*** Opening PROVIDED DATA ***
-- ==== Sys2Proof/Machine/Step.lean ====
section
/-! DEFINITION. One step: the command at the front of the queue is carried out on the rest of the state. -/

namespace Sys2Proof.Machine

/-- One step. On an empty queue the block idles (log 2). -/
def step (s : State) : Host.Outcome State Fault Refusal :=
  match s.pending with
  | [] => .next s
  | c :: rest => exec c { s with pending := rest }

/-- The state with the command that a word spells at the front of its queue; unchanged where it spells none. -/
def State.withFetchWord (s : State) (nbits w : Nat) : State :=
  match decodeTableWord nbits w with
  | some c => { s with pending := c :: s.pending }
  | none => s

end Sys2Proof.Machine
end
*** Closing PROVIDED DATA ***
*** Opening PROVIDED DATA ***
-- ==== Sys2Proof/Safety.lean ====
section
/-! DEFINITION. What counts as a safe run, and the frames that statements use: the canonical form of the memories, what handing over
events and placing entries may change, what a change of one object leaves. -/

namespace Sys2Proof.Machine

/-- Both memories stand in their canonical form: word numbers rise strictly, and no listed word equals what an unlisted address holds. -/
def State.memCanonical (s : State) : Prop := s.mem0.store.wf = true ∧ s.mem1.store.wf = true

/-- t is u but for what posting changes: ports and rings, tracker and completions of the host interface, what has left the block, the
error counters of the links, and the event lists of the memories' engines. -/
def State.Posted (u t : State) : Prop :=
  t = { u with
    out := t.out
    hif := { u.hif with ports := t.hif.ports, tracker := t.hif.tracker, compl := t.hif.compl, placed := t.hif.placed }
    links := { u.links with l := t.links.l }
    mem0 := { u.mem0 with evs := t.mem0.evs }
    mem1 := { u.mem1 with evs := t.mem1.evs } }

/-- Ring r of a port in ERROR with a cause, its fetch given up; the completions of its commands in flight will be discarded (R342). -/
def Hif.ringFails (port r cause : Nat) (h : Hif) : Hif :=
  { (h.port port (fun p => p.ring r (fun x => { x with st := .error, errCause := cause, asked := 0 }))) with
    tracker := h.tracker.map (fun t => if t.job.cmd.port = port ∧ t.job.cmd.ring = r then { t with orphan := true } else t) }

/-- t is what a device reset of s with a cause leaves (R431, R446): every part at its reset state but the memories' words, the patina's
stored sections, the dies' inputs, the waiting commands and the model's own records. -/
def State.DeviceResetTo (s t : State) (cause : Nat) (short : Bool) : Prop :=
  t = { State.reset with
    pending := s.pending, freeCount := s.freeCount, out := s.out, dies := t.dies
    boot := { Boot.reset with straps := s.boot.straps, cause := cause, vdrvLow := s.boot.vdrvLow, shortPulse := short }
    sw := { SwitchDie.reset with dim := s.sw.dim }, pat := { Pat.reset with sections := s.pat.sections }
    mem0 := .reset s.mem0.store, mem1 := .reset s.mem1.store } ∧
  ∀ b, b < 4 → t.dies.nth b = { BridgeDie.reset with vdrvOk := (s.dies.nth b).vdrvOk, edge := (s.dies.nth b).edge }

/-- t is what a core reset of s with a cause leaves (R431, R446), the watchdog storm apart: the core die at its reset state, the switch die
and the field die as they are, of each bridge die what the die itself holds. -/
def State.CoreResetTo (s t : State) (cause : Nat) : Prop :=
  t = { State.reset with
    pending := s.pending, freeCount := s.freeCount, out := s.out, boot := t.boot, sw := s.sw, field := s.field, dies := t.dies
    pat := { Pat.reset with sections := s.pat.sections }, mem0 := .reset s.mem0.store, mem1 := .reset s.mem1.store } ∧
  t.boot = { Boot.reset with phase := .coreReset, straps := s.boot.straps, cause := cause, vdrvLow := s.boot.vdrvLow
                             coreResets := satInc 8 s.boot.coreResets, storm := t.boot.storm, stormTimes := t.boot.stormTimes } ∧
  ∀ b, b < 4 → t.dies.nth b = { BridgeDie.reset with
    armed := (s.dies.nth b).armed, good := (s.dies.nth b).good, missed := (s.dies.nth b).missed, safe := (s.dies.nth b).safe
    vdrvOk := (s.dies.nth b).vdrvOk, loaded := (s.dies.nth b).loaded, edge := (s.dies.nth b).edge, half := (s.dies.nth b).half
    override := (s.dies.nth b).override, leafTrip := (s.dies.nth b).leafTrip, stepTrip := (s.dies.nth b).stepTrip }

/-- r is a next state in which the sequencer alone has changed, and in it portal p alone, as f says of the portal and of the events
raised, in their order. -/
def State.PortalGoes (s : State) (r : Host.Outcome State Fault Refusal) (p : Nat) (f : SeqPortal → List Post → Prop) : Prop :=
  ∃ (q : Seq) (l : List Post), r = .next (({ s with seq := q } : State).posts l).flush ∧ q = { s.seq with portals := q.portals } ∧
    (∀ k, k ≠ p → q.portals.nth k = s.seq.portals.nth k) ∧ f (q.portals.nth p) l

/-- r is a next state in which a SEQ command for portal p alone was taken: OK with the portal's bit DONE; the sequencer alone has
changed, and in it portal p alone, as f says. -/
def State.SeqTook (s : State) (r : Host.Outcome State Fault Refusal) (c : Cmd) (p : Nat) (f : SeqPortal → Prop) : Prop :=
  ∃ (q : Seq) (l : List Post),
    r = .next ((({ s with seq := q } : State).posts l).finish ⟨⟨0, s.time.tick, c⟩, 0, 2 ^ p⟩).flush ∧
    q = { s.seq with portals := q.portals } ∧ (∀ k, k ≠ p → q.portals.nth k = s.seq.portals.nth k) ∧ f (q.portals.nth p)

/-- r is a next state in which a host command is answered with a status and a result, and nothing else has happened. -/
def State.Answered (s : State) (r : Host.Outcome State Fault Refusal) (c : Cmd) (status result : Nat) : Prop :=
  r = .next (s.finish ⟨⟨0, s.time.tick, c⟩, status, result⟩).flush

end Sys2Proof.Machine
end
*** Closing PROVIDED DATA ***
#### TASK DETAILS
Each line of the entries holding the string "front" should be found and copied.

#### SOLUTION TO THIS TASK
/-! DEFINITION. One step: the command at the front of the queue is carried out on the rest of the state. -/
/-- The state with the command that a word spells at the front of its queue; unchanged where it spells none. -/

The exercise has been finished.